The most important things to define for the analysis are:

- obs_config: dictionary of dictionaries containing observations to be used
- model_config: dictionary of dictionaries containing models to be used
- colocation_settings: (see above) most of these can be left untouched and below we show the essential information

### Observation setup

The `obs_config` entry defines observations to be used, below we define 1 set of observations, Aeronet (AOD and Angstrom Exponent) and EBAS (scattering and absorption coefficients). In the end, these setups are assigned to the evaluation class that we just created.

In [33]:
obs_cfg = {
    # key is name as it appears in web interface, value contains setup 
    'Aeronet' : {
        'obs_id'        : 'AeronetSunV3Lev2.daily', # ID of obsnetwork
        'obs_vars'      : ['ang4487aer', 'od550aer'], # list of variables (Angstrom Exponent, 440-870nm, and AOD at 550 nm)
        'obs_vert_type' : 'Column', # this is needed, choose from Column or Surface
        'obs_filters'   : {'altitude' : [0, 1000]},
        'ignore_station_names' : 'DRAGON*'
    }    
}

stp['obs_config'] = obs_cfg

### Defining models to be used for evaluation

In [34]:
model_cfg = {
    'Aerocom-Median' : {'model_id' : 'AEROCOM-MEDIAN-2x3-GLISSETAL2020-1_AP3-CTRL'},
    'EC-Earth'    : {'model_id' : 'EC-Earth3-AerChem-met2010_AP3-CTRL2019'}
}

stp['model_config'] = model_cfg

## Colocation setup

In the following we define essential settings for colocation of model / obs / var. Note: these can be overwritten in each individual model or obs config entry where needed.

In [36]:
DEFAULT_COLOCATION_SETTINGS = dict(
    start = 2010, 
    stop = 2011,
    ts_type = 'daily', # desired output frequency of colocated data objects
    colocate_time = False,
    weighted_stats = True, # only relevant if models are evaluated against gridded satellite data
    apply_time_resampling_constraints = True,
    min_num_obs = pya.const.OBS_MIN_NUM_RESAMPLE,
    reanalyse_existing = False, # relevant for re-runs.

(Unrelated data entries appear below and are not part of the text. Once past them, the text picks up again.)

-- ==== Sys2Proof/Machine/PlanEngine.lean ====
section
/-!
DEFINITION. The plan engine (chapter 7): ARBITER_START and COMPUTATION_END, with the arithmetic of R107–R112 and the
channel's test of a delivered result (R77, R78, R86).
-/

namespace Sys2Proof.Machine

/-! ## The arithmetic (R107–R112) -/

/-- The span: O − T if O is greater than T, else 0 (R108). -/
def PlanInputs.span (i : PlanInputs) : Nat := i.o - i.t

/-- The compensation c (R108). -/
def PlanInputs.compensation (i : PlanInputs) : Nat := i.h * i.k / 65536

/-- The sustain level S (R109). -/
def PlanInputs.sustain (i : PlanInputs) : Nat := i.t + i.span - i.span * i.compensation / 1024

/-- A kick above S: S + delta, at most C; with a span of 0 it is S (R110). -/
def PlanInputs.kickBy (i : PlanInputs) (delta : Nat) : Nat :=
  if 0 < i.span then min (i.sustain + delta) i.c else i.sustain

/-- The preheat level P (R111). -/
def PlanInputs.preheat (i : PlanInputs) : Nat := i.t + (i.sustain - i.t) * i.pf / 16

/-- The lead credit (R112). -/
def PlanInputs.credit (i : PlanInputs) : Nat := i.h * i.lc / 65536

/-- The lead length L: the larger of Lf and Lb − credit (R112). -/
def PlanInputs.lead (i : PlanInputs) : Nat := max i.lf (i.lb - i.credit)

/-- The plan that a computation with these inputs delivers (R107). -/
def computePlan (i : PlanInputs) : Plan where
  preheat := i.preheat
  sustain := i.sustain
  kick := i.kickBy i.kd
  rekick := i.kickBy (i.kd / 2)
  lead := i.lead

/-! ## The arbiter (R103, R104) -/

/-- The channel whose request is chosen, if any waits (R103). -/
def chooseRequest (a b : Option ReqClass) (lastServed : Side) : Option (Side × ReqClass) :=
  match a, b with
  | none, none => none
  | some c, none => some (.a, c)
  | none, some c => some (.b, c)
  | some .arm, some .recompute => some (.a, .arm)
  | some .recompute, some .arm => some (.b, .arm)
  | some .arm, some .arm => some (lastServed.other, .arm)
  | some .recompute, some .recompute => some (lastServed.other, .recompute)

/-- The ten inputs as the engine reads them from a record (R104). T and O are present in every record that a
computation reads (R101); the 0 given for an ABSENT one is never used (assumption log 9). -/
def HeadRecord.inputs (r : HeadRecord) : PlanInputs where
  t := r.threshold.getD 0
  o := r.operating.getD 0
  c := r.image.ceiling
  kd := r.image.kickDelta
  pf := r.image.preheatFraction
  k := r.image.thermalGain
  lb := r.image.leadBase
  lf := r.image.leadFloor
  lc := r.image.leadCredit
  h := r.heat

/-- Start a computation when the unit is FREE and a request waits: the request leaves its place, the marker names its
channel, and the tag, the head and the inputs are fixed (R103, R104). -/
def arbiterStart (s : State) : State :=
  match s.engine.unit with
  | some _ => s
  | none =>
    match chooseRequest s.engine.place.a s.engine.place.b s.engine.lastServed with
    | none => s
    | some (x, c) =>
      { s with engine :=
        { unit := some ⟨x, c, (s.chan.get x).episode, (s.episodeRec x).inputs⟩
          place := s.engine.place.set x none
          lastServed := x } }

/-! ## Delivery (R77, R78, R86, R105) -/

/-- An accepted ARM result: the live plan, PREHEAT, the lead waiting for emission and the dwell counter loaded
(R77). -/
def Channel.toPreheat (p : Plan) (dwellLimit : Nat) (c : Channel) : Channel :=
  { c with state := .preheat, live := some p, leadTimer := .waiting, dwell := some dwellLimit }

/-- What a channel makes of a delivered result (R78). -/
def Channel.receive (r : Computation) (dwellLimit : Nat) (c : Channel) : Channel :=
  if r.tag = c.episode then
    match r.cls with
    | .arm => if c.state = .pending then c.toPreheat (computePlan r.inputs) dwellLimit else c
    | .recompute => if c.state.recomputes then { c with staged := some (computePlan r.inputs) } else c
  else c

/-- The running computation ends: its result is delivered and the unit becomes FREE (R105). -/
def computationEnd (s : State) : State :=
  match s.engine.unit with
  | none => s
  | some r =>
    ({ s with engine := { s.engine with unit := none } }).modChan r.side (Channel.receive r s.dwellLimit)

/-! ## The meanings -/

/-- ARBITER_START. -/
def execArbiterStart (s : State) : Host.Outcome State Fault Refusal := .next (unlessReset arbiterStart s)

/-- COMPUTATION_END. -/
def execComputationEnd (s : State) : Host.Outcome State Fault Refusal := .next (unlessReset computationEnd s)

end Sys2Proof.Machine
end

If True, pre-existing colocated data files are re-used for computation of json files 
    remove_outliers=True, # remove outliers during colocation
    harmonise_units=True,
    model_keep_outliers=True,   
)

stp.update(**DEFAULT_COLOCATION_SETTINGS)

In [37]:
stp.var_mapping = pya.web.web_naming_conventions.VAR_MAPPING

In [None]:
stp.run_evaluation()


Running analysis:
Obs. names: ['Aeronet']
Model names: ['Aerocom-Median', 'EC-Earth']
Remove outliers: True
Harmonise units: True
Delete existing json files before reanalysis: True
Reanalyse existing colocated NetCDF files: False
Run only colocation (no json files computed): False
Raise exceptions if they occur: False

Running colocation of Aerocom-Median against Aeronet
PREPARING colocation of AEROCOM-MEDIAN-2x3-GLISSETAL2020-1_AP3-CTRL vs. AeronetSunV3Lev2.daily
The following variable combinations will be colocated
MODEL-VAR	OBS-VAR
ang4487aer	ang4487aer
od550aer	od550aer
Running AEROCOM-MEDIAN-2x3-GLISSETAL2020-1_AP3-CTRL / AeronetSunV3Lev2.daily (ang4487aer, ang4487aer)
Updating ts_type from daily to monthly (highest available in model AEROCOM-MEDIAN-2x3-GLISSETAL2020-1_AP3-CTRL)
pyaerocom_version is outdated (value: 0.11.0.dev1). Current value: 0.10.0
Deleting outdated cache file: /home/jonasg/MyPyaerocom/_cache/jonasg/AeronetSunV3Lev2.daily_ang4487aer.pkl
Reading AERONET data
 4

In [None]:
COL_BASE = os.path.abspath(f'../../coldata')
CUSTOM_MODEL_READ_METHODS = os.path.abspath('../eval_py/cube_read_methods.py')
JSON_OUTPUT_BASEDIR = os.path.abspath('../json/')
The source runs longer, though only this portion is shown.